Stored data

/-- R478: what a reset with the rails removed leaves of the registers: those a test names, and the flash records. -/
def State.lostRegs (s : State) (keep : Nat → Bool) : State :=
  let s1 := { s with regs := s.regs.filter fun e => keep e.1 }
  (List.range s.grade.rows).foldl (fun t n => t.setReg (.fabSpare n) (spareRecord (s.reg (.fabSpare n)))) s1

/-- R476, R478: the rails go, and with them HBM, the fabric and every link; `keep` names the registers that stay. -/
def State.railsOff (s : State) (keep : Nat → Bool) : State :=
  let r := State.reset
  let s1 := s.lostRegs keep
  { s1 with capsValid := false, rowFailed := false, sel := [], partnerHeld := [], mem := [], carts := [], ver := [], walk := .none,
            migrations := [], oldFrames := [], lostFrames := [], cxlPorts := [], hbmReady := false, pendingWrites := [], badWords := [], queues := [],
            served := [], serial := 0, step := {}, attempts := [], recNext := 0, logNext := 0,
            sessions := Sparse.update {} (fun _ x => { gen := x.gen, port := x.port }) s.sessions, counters := [], teleSeq := 0, teleLost := false,
            slots := [], acts := [], image := none, activated := [], cores := [], routes := [], live := [], nextTok := 0, seg := none,
            segDead := false, ckpt := [], selftest := none, spareNext := 0, lports := [], inbox := [], requests := [], nextReq := 0,
            waitReads := [], colls := [], early := [], kept := [], adopted := [], adopting := none, snapArm := none, snapNext := none,
            gens := [], snapDisarm := none, restore := none, genKeys := [], cxlDone := false, railMv := 0, droop := [], taps := [],
            dieTemp := [], stackTemp := [], health := r.health, actLog := r.actLog, perstLow := true,
            i3c := { s.i3c with ringArmed := true } }

/-- R478, R486, R490: the registers that a module reset keeps: the last detection and access record, the PWR block (HOLD_OFF,
the measurements and the count of resets), the SEC block, which the boot has set, and TEL.INTERVAL_CNT. -/
def keptByModule (off : Nat) : Bool :=
  off = 0x8 || off = 0x110 || (0x10000 ≤ off && off < 0x20000) || (0x30000 ≤ off && off < 0x40000) || off = 0x40000

/-- R474 step 6, R472, R488: with the inputs and the clocks there, and unless HOLD_OFF holds it after one of the causes 0x05 to
0x08, the module starts its rails, the core rails at the reset value of PACE.VSET; HELD shows a start-up that waits for HOLD_OFF. -/
def State.tryStart (s : State) : State :=
  let can := s.auxOk && s.mainOk && s.refclk && s.pwr = 1
  let cause := s.fld PwrResetCause.cause
  let hold := s.flag PwrCtrl.holdOff && 5 ≤ cause && cause ≤ 8
  let s1 := s.setFld PwrStatus.held (b2n (can && hold))
  if can && !hold then ({ s1 with railMv := 750, perstLow := false }).setPwr 2 else s1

_Your goal_
Find "def State.tryStart (s" in the records above. Repeat its line and every later line exactly, through the last one.

_Solved problem_
def State.tryStart (s : State) : State :=
  let can := s.auxOk && s.mainOk && s.refclk && s.pwr = 1
  let cause := s.fld PwrResetCause.cause
  let hold := s.flag PwrCtrl.holdOff && 5 ≤ cause && cause ≤ 8
  let s1 := s.setFld PwrStatus.held (b2n (can && hold))
  if can && !hold then ({ s1 with railMv := 750, perstLow := false }).setPwr 2 else s1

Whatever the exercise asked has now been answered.